# Hedging against a rising loonie (or a falling greenback)



## CanadianCapitalist (Mar 31, 2009)

The S&P 500 is up 35% from its low but the loonie has also risen in value up from 77 cents to 85 cents or 10% over the same time frame. Therefore, a Canadian investors who have not hedged their currency exposure did not enjoy the same upside as an US investor (and to be fair, did not experience the same downside when the markets tanked). 

My rather strong opinion has been that the costs of hedging are certain (many estimates run at 1% per year) and the benefits are debatable. Unhedged investors take currency risk in the hope that it will provide diversification benefits. It seems to be working but it isn't as much fun when it is working against you 

*
The Costs of Currency Hedging*
*The Costs of Currency Hedging: Taxes*
*Revisiting the Tracking Error For Currency-Hedged Funds*

Let's open up this topic for discussion. Many are of the opinion that the strength of the US dollar over the past year was a temporary phenomenon within a secular bear market in the dollar. What if anything are you doing to hedge against a falling dollar (or rising loonie)?


----------



## refutor (Apr 5, 2009)

it depends on the cost of hedging.

if you look at RBC Mutual Funds for instance, the RBC US Index http://www.rbcam.com/pdf/information/rmfusi.pdf ($C) has a MER of 0.60, while the RBC US Index Currency Neutral http://www.rbcam.com/pdf/information/rmfusr.pdf has a MER of 0.69. is a currency hedge work 0.09%?


----------



## Sampson (Apr 3, 2009)

Very good question.

For my own portfolio, I've got a very good allocation directly in US dollars - I've always considered earning $CAD to be the best hedge against the falling greenback. To hedge against a weak $CAD, I'll be buying more US equities directly when/if the USD drops.

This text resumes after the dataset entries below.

/-- The tick that takes LOOP from Idle to Active copies the most recent L' samples of the ring, this tick's among them, the
oldest first, into the loop buffer. L' is BARS clock periods where a clock is connected and measured, else LEN_S in samples,
rounded, clamped to [L_MIN, LOOP_MAX]; the window W' is XFADE_S in samples, clamped to half of L' (46_looper.md R704, R705,
R710). -/
def Obligations.SnapshotCopiesTheRing : Prop :=
  ∀ (imm : BitVec 14) (s t : State), s.cfg.legal = true → s.loop.wcur.toNat < s.cfg.ringCap →
    exec (.tick imm) s = .next t → s.loop.state = .idle → t.loop.req = true →
    let raw : Int := if s.loop.conn.getLsbD 0 = true ∧ 0 < t.loop.clkPeriod.toNat then
        (s.loop.bars.toNat * t.loop.clkPeriod.toNat : Nat)
      else ffloor (fadd (fmul s.loop.lenS s.global.sampleRate) 0x3F000000)
    let L : Int := if raw < s.cfg.lMin then s.cfg.lMin else if s.cfg.loopMax < raw then s.cfg.loopMax else raw
    let fade : Int := ffloor (fmul s.loop.xfadeS s.global.sampleRate)
    let W : Int := if fade < 0 then 0 else if L / 2 < fade then L / 2 else fade
    t.loop.state = .active ∧ (t.loop.loopLen.toNat : Int) = L ∧ (t.loop.xfLen.toNat : Int) = W ∧
      ∀ c i, c < 2 → i < t.loop.loopLen.toNat →
        t.read .loopbuf (c * s.cfg.loopMax + i) =
          t.read .ring (c * s.cfg.ringCap +
            (t.loop.wcur.toNat + s.cfg.ringCap - t.loop.loopLen.toNat + i) % s.cfg.ringCap)

/-- The loop property (46_looper.md R708, R711): with INTENSITY 1.0, while Active with the request held (by the gate in
MODE 0, without a rising edge in MODE 1: R701), a position k < L runs on by one sample a tick to L − 1 and after that
through W .. L − 1 with period L − W; from W on every output sample comes again one period later; and with BOOST_EN 0 every
sample outside the seam window is the snapshot's sample at its position (equal as a value: a −0.0 may read as +0.0, R703).
The bound 2^126 on the samples keeps their differences finite; the ring's own are at most IN_MAX / IN_DIV. -/
def Obligations.LoopRepeatsItsPeriod : Prop :=
  ∀ (s : State) (L W k n : Nat), s.loop.state = .active →
    (s.loop.mode = 0 ∧ flt s.cfg.gateTh s.loop.buildIn = true ∨
      s.loop.mode = 1 ∧ s.loop.req = true ∧ (flt s.cfg.gateTh s.loop.buildIn = true → s.loop.buildPrev = true)) →
    s.loop.intensity = 0x3F800000 → isPositive s.loop.rampS = true → isPositive s.global.dt = true →
    isFinite s.loop.tAct = true → fle 0x00000000 s.loop.tAct = true →
    s.loop.loopLen.toNat = L → s.loop.xfLen.toNat = W → 2 * W ≤ L → L < 2 ^ 24 → k < L → s.loop.pos = toF32 k →
    let q : Nat → Nat := fun m => if m < L then m else W + (m - W) % (L - W)
    (s.ticks n).loop.pos = toF32 (q (k + n)) ∧
      (W ≤ k + n → (s.ticks (n + 1 + (L - W))).loop.outL = (s.ticks (n + 1)).loop.outL ∧
        (s.ticks (n + 1 + (L - W))).loop.outR = (s.ticks (n + 1)).loop.outR) ∧
      (s.loop.boostEn = 0 → W = 0 ∨ q (k + n) < L - W →
        (∀ c i, c < 2 → i < L → inRange 0xFE800000 0x7E800000 (s.read .loopbuf (c * s.cfg.loopMax + i)) = true) →
        ∃ yl yr, feq yl (s.read .loopbuf (q (k + n))) = true ∧
          feq yr (s.read .loopbuf (s.cfg.loopMax + q (k + n))) = true ∧
          (s.ticks (n + 1)).loop.outL = fmul yl s.cfg.outMul ∧ (s.ticks (n + 1)).loop.outR = fmul yr s.cfg.outMul)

For my wifes' ETF portfolio, never gave it enough thought so I'm happy you raised the topic. I'm eager to hear what others are doing.


----------



## CanadianCapitalist (Mar 31, 2009)

The extra MER is *not* the only cost of hedging. It comes in the shape of tracking error and it can be quite horrendous. 

*Currency Neutral Funds Performed Poorly (Again) in 2008*

For instance, XSP underperformance of IVV returns is:

2006 - 1.72%
2007 - 2.29%
2008 - 3.4%

Similarly, TDB904 underperformed TDB952 by:

2006 - 1.1%
2007 - 1.8%
2008 - 1.63%

As you can see, the tracking error is huge as it includes the costs of hedging. Hedging is not free and investors pay for it through tracking errors.


----------



## Sampson (Apr 3, 2009)

CC - my impression is that you don't believe there is any value in getting the currency hedged options  - but do you do any sort on your own?

Aside from trying to time currency exchanges - is there anything else one could do to hedge against a falling loonie?


----------



## CanadianCapitalist (Mar 31, 2009)

Sampson said:


> CC - my impression is that you don't believe there is any value in getting the currency hedged options  - but do you do any sort on your own?
> 
> Aside from trying to time currency exchanges - is there anything else one could do to hedge against a falling loonie?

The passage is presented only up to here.